-- ==== Sys2Proof/Laws/State.lean ====
section
/-! SUPPORT. What each update of State leaves and changes: one lemma a field and update, true by definition, so
that no later proof unfolds a record update. -/

namespace Sys2Proof.Machine

/-! ### emit -/

@[simp] theorem State.emit_cfg (s : State) (w : ResponseWord) :
    (s.emit w).cfg = s.cfg := rfl

@[simp] theorem State.emit_resetDone (s : State) (w : ResponseWord) :
    (s.emit w).resetDone = s.resetDone := rfl

@[simp] theorem State.emit_ctrS (s : State) (w : ResponseWord) :
    (s.emit w).ctrS = s.ctrS := rfl

@[simp] theorem State.emit_tabT (s : State) (w : ResponseWord) :
    (s.emit w).tabT = s.tabT := rfl

@[simp] theorem State.emit_ghrG (s : State) (w : ResponseWord) :
    (s.emit w).ghrG = s.ghrG := rfl

@[simp] theorem State.emit_tabC (s : State) (w : ResponseWord) :
    (s.emit w).tabC = s.tabC := rfl

@[simp] theorem State.emit_tabTG (s : State) (w : ResponseWord) :
    (s.emit w).tabTG = s.tabTG := rfl

@[simp] theorem State.emit_ghrGG (s : State) (w : ResponseWord) :
    (s.emit w).ghrGG = s.ghrGG := rfl

@[simp] theorem State.emit_tabTB (s : State) (w : ResponseWord) :
    (s.emit w).tabTB = s.tabTB := rfl

@[simp] theorem State.emit_ghrGB (s : State) (w : ResponseWord) :
    (s.emit w).ghrGB = s.ghrGB := rfl

@[simp] theorem State.emit_requests (s : State) (w : ResponseWord) :
    (s.emit w).requests = s.requests := rfl

@[simp] theorem State.emit_responses (s : State) (w : ResponseWord) :
    (s.emit w).responses = s.responses ++ [w] := rfl

/-! ### trainT -/

@[simp] theorem State.trainT_cfg (s : State) (i : Nat) (t : Bool) :
    (s.trainT i t).cfg = s.cfg := rfl

@[simp] theorem State.trainT_resetDone (s : State) (i : Nat) (t : Bool) :
    (s.trainT i t).resetDone = s.resetDone := rfl

@[simp] theorem State.trainT_ctrS (s : State) (i : Nat) (t : Bool) :
    (s.trainT i t).ctrS = s.ctrS := rfl

@[simp] theorem State.trainT_tabT (s : State) (i : Nat) (t : Bool) :
    (s.trainT i t).tabT = s.tabT.write (fillT s.cfg) i (ctrUpdate s.cfg.cbT (s.readT i) t) := rfl

@[simp] theorem State.trainT_ghrG (s : State) (i : Nat) (t : Bool) :
    (s.trainT i t).ghrG = s.ghrG := rfl

@[simp] theorem State.trainT_tabC (s : State) (i : Nat) (t : Bool) :
    (s.trainT i t).tabC = s.tabC := rfl

@[simp] theorem State.trainT_tabTG (s : State) (i : Nat) (t : Bool) :
    (s.trainT i t).tabTG = s.tabTG := rfl

@[simp] theorem State.trainT_ghrGG (s : State) (i : Nat) (t : Bool) :
    (s.trainT i t).ghrGG = s.ghrGG := rfl

@[simp] theorem State.trainT_tabTB (s : State) (i : Nat) (t : Bool) :
    (s.trainT i t).tabTB = s.tabTB := rfl

@[simp] theorem State.trainT_ghrGB (s : State) (i : Nat) (t : Bool) :
    (s.trainT i t).ghrGB = s.ghrGB := rfl

@[simp] theorem State.trainT_requests (s : State) (i : Nat) (t : Bool) :
    (s.trainT i t).requests = s.requests := rfl

@[simp] theorem State.trainT_responses (s : State) (i : Nat) (t : Bool) :
    (s.trainT i t).responses = s.responses := rfl

/-! ### trainTG -/

@[simp] theorem State.trainTG_cfg (s : State) (i : Nat) (t : Bool) :
    (s.trainTG i t).cfg = s.cfg := rfl

@[simp] theorem State.trainTG_resetDone (s : State) (i : Nat) (t : Bool) :
    (s.trainTG i t).resetDone = s.resetDone := rfl

@[simp] theorem State.trainTG_ctrS (s : State) (i : Nat) (t : Bool) :
    (s.trainTG i t).ctrS = s.ctrS := rfl

@[simp] theorem State.trainTG_tabT (s : State) (i : Nat) (t : Bool) :
    (s.trainTG i t).tabT = s.tabT := rfl

@[simp] theorem State.trainTG_ghrG (s : State) (i : Nat) (t : Bool) :
    (s.trainTG i t).ghrG = s.ghrG := rfl

@[simp] theorem State.trainTG_tabC (s : State) (i : Nat) (t : Bool) :
    (s.trainTG i t).tabC = s.tabC := rfl

@[simp] theorem State.trainTG_tabTG (s : State) (i : Nat) (t : Bool) :
    (s.trainTG i t).tabTG = s.tabTG.write (fillT s.cfg) i (ctrUpdate s.cfg.cbT (s.readTG i) t) := rfl

@[simp] theorem State.trainTG_ghrGG (s : State) (i : Nat) (t : Bool) :
    (s.trainTG i t).ghrGG = s.ghrGG := rfl

@[simp] theorem State.trainTG_tabTB (s : State) (i : Nat) (t : Bool) :
    (s.trainTG i t).tabTB = s.tabTB := rfl

@[simp] theorem State.trainTG_ghrGB (s : State) (i : Nat) (t : Bool) :
    (s.trainTG i t).ghrGB = s.ghrGB := rfl

@[simp] theorem State.trainTG_requests (s : State) (i : Nat) (t : Bool) :
    (s.trainTG i t).requests = s.requests := rfl

@[simp] theorem State.trainTG_responses (s : State) (i : Nat) (t : Bool) :
    (s.trainTG i t).responses = s.responses := rfl

/-! ### trainTB -/

@[simp] theorem State.trainTB_cfg (s : State) (i : Nat) (t : Bool) :
    (s.trainTB i t).cfg = s.cfg := rfl

@[simp] theorem State.trainTB_resetDone (s : State) (i : Nat) (t : Bool) :
    (s.trainTB i t).resetDone = s.resetDone := rfl

@[simp] theorem State.trainTB_ctrS (s : State) (i : Nat) (t : Bool) :
    (s.trainTB i t).ctrS = s.ctrS := rfl

@[simp] theorem State.trainTB_tabT (s : State) (i : Nat) (t : Bool) :
    (s.trainTB i t).tabT = s.tabT := rfl

@[simp] theorem State.trainTB_ghrG (s : State) (i : Nat) (t : Bool) :
    (s.trainTB i t).ghrG = s.ghrG := rfl

@[simp] theorem State.trainTB_tabC (s : State) (i : Nat) (t : Bool) :
    (s.trainTB i t).tabC = s.tabC := rfl

@[simp] theorem State.trainTB_tabTG (s : State) (i : Nat) (t : Bool) :
    (s.trainTB i t).tabTG = s.tabTG := rfl

@[simp] theorem State.trainTB_ghrGG (s : State) (i : Nat) (t : Bool) :
    (s.trainTB i t).ghrGG = s.ghrGG := rfl

@[simp] theorem State.trainTB_tabTB (s : State) (i : Nat) (t : Bool) :
    (s.trainTB i t).tabTB = s.tabTB.write (fillT s.cfg) i (ctrUpdate s.cfg.cbT (s.readTB i) t) := rfl

@[simp] theorem State.trainTB_ghrGB (s : State) (i : Nat) (t : Bool) :
    (s.trainTB i t).ghrGB = s.ghrGB := rfl

@[simp] theorem State.trainTB_requests (s : State) (i : Nat) (t : Bool) :
    (s.trainTB i t).requests = s.requests := rfl

@[simp] theorem State.trainTB_responses (s : State) (i : Nat) (t : Bool) :
    (s.trainTB i t).responses = s.responses := rfl

/-! ### writeC -/

@[simp] theorem State.writeC_cfg (s : State) (i v : Nat) :
    (s.writeC i v).cfg = s.cfg := rfl

@[simp] theorem State.writeC_resetDone (s : State) (i v : Nat) :
    (s.writeC i v).resetDone = s.resetDone := rfl

@[simp] theorem State.writeC_ctrS (s : State) (i v : Nat) :
    (s.writeC i v).ctrS = s.ctrS := rfl

@[simp] theorem State.writeC_tabT (s : State) (i v : Nat) :
    (s.writeC i v).tabT = s.tabT := rfl

@[simp] theorem State.writeC_ghrG (s : State) (i v : Nat) :
    (s.writeC i v).ghrG = s.ghrG := rfl

@[simp] theorem State.writeC_tabC (s : State) (i v : Nat) :
    (s.writeC i v).tabC = s.tabC.write (fillC s.cfg) i v := rfl

@[simp] theorem State.writeC_tabTG (s : State) (i v : Nat) :
    (s.writeC i v).tabTG = s.tabTG := rfl

@[simp] theorem State.writeC_ghrGG (s : State) (i v : Nat) :
    (s.writeC i v).ghrGG = s.ghrGG := rfl

@[simp] theorem State.writeC_tabTB (s : State) (i v : Nat) :
    (s.writeC i v).tabTB = s.tabTB := rfl

@[simp] theorem State.writeC_ghrGB (s : State) (i v : Nat) :
    (s.writeC i v).ghrGB = s.ghrGB := rfl

@[simp] theorem State.writeC_requests (s : State) (i v : Nat) :
    (s.writeC i v).requests = s.requests := rfl

@[simp] theorem State.writeC_responses (s : State) (i v : Nat) :
    (s.writeC i v).responses = s.responses := rfl

/-! ### respond and reject are emissions -/

@[simp] theorem State.respond_eq (s : State) (err pred : Bool) (data : BitVec 64) :
    s.respond err pred data = s.emit (responseWord err pred data) := rfl

@[simp] theorem State.reject_eq (s : State) (e : CmdError) : s.reject e = s.emit (errorWord e) := rfl

/-! ### the reset state -/

@[simp] theorem State.resetOf_cfg (c : Config) : (State.resetOf c).cfg = c := rfl

@[simp] theorem State.resetOf_resetDone (c : Config) : (State.resetOf c).resetDone = true := rfl

@[simp] theorem State.resetOf_ctrS (c : Config) : (State.resetOf c).ctrS = resetCtrS c := rfl

@[simp] theorem State.resetOf_tabT (c : Config) : (State.resetOf c).tabT = [] := rfl

@[simp] theorem State.resetOf_ghrG (c : Config) : (State.resetOf c).ghrG = 0 := rfl

@[simp] theorem State.resetOf_tabC (c : Config) : (State.resetOf c).tabC = [] := rfl

@[simp] theorem State.resetOf_tabTG (c : Config) : (State.resetOf c).tabTG = [] := rfl

@[simp] theorem State.resetOf_ghrGG (c : Config) : (State.resetOf c).ghrGG = 0 := rfl

@[simp] theorem State.resetOf_tabTB (c : Config) : (State.resetOf c).tabTB = [] := rfl

@[simp] theorem State.resetOf_ghrGB (c : Config) : (State.resetOf c).ghrGB = 0#0 := rfl

@[simp] theorem State.resetOf_requests (c : Config) : (State.resetOf c).requests = [] := rfl

@[simp] theorem State.resetOf_responses (c : Config) : (State.resetOf c).responses = [] := rfl

/-! ### table reads look at one table and the configuration -/

theorem State.readT_congr (s s' : State) (ht : s'.tabT = s.tabT) (hc : s'.cfg = s.cfg) (i : Nat) :
    s'.readT i = s.readT i := by simp [State.readT, ht, hc]

theorem State.readTG_congr (s s' : State) (ht : s'.tabTG = s.tabTG) (hc : s'.cfg = s.cfg) (i : Nat) :
    s'.readTG i = s.readTG i := by simp [State.readTG, ht, hc]

theorem State.readTB_congr (s s' : State) (ht : s'.tabTB = s.tabTB) (hc : s'.cfg = s.cfg) (i : Nat) :
    s'.readTB i = s.readTB i := by simp [State.readTB, ht, hc]

theorem State.readC_congr (s s' : State) (ht : s'.tabC = s.tabC) (hc : s'.cfg = s.cfg) (i : Nat) :
    s'.readC i = s.readC i := by simp [State.readC, ht, hc]

/-! ### The instance's state and its configuration -/

@[simp] theorem InstanceState.instanceState_under (p : InstanceState) (c : Config) :
    (p.under c).instanceState = p := rfl

@[simp] theorem InstanceState.under_cfg (p : InstanceState) (c : Config) : (p.under c).cfg = c := rfl

theorem State.under_instanceState (s : State) : s.instanceState.under s.cfg = s := rfl

theorem InstanceState.under_inj {p p' : InstanceState} {c : Config} : p.under c = p'.under c ↔ p = p' :=
  ⟨fun h => by simpa using congrArg State.instanceState h, fun h => h ▸ rfl⟩

/-- A step of the machine of configuration `c` is the step on its state with `c` beside it. -/
theorem machineOf_step (c : Config) (p : InstanceState) :
    (machineOf c).step p = instanceOutcome (step (p.under c)) := rfl

end Sys2Proof.Machine
end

THE PROBLEM
Nothing but the lines from the top of the entries above through the line with "(s.trainT i t).tabC = s.tabC := rfl" should be set down, each exactly as written.

SOLVED EXERCISE
-- ==== Sys2Proof/Laws/State.lean ====
section
/-! SUPPORT. What each update of State leaves and changes: one lemma a field and update, true by definition, so
that no later proof unfolds a record update. -/

namespace Sys2Proof.Machine

/-! ### emit -/

@[simp] theorem State.emit_cfg (s : State) (w : ResponseWord) :
    (s.emit w).cfg = s.cfg := rfl

@[simp] theorem State.emit_resetDone (s : State) (w : ResponseWord) :
    (s.emit w).resetDone = s.resetDone := rfl

@[simp] theorem State.emit_ctrS (s : State) (w : ResponseWord) :
    (s.emit w).ctrS = s.ctrS := rfl

@[simp] theorem State.emit_tabT (s : State) (w : ResponseWord) :
    (s.emit w).tabT = s.tabT := rfl

@[simp] theorem State.emit_ghrG (s : State) (w : ResponseWord) :
    (s.emit w).ghrG = s.ghrG := rfl

@[simp] theorem State.emit_tabC (s : State) (w : ResponseWord) :
    (s.emit w).tabC = s.tabC := rfl

@[simp] theorem State.emit_tabTG (s : State) (w : ResponseWord) :
    (s.emit w).tabTG = s.tabTG := rfl

@[simp] theorem State.emit_ghrGG (s : State) (w : ResponseWord) :
    (s.emit w).ghrGG = s.ghrGG := rfl

@[simp] theorem State.emit_tabTB (s : State) (w : ResponseWord) :
    (s.emit w).tabTB = s.tabTB := rfl

@[simp] theorem State.emit_ghrGB (s : State) (w : ResponseWord) :
    (s.emit w).ghrGB = s.ghrGB := rfl

@[simp] theorem State.emit_requests (s : State) (w : ResponseWord) :
    (s.emit w).requests = s.requests := rfl

@[simp] theorem State.emit_responses (s : State) (w : ResponseWord) :
    (s.emit w).responses = s.responses ++ [w] := rfl

/-! ### trainT -/

@[simp] theorem State.trainT_cfg (s : State) (i : Nat) (t : Bool) :
    (s.trainT i t).cfg = s.cfg := rfl

@[simp] theorem State.trainT_resetDone (s : State) (i : Nat) (t : Bool) :
    (s.trainT i t).resetDone = s.resetDone := rfl

@[simp] theorem State.trainT_ctrS (s : State) (i : Nat) (t : Bool) :
    (s.trainT i t).ctrS = s.ctrS := rfl

@[simp] theorem State.trainT_tabT (s : State) (i : Nat) (t : Bool) :
    (s.trainT i t).tabT = s.tabT.write (fillT s.cfg) i (ctrUpdate s.cfg.cbT (s.readT i) t) := rfl

@[simp] theorem State.trainT_ghrG (s : State) (i : Nat) (t : Bool) :
    (s.trainT i t).ghrG = s.ghrG := rfl

@[simp] theorem State.trainT_tabC (s : State) (i : Nat) (t : Bool) :
    (s.trainT i t).tabC = s.tabC := rfl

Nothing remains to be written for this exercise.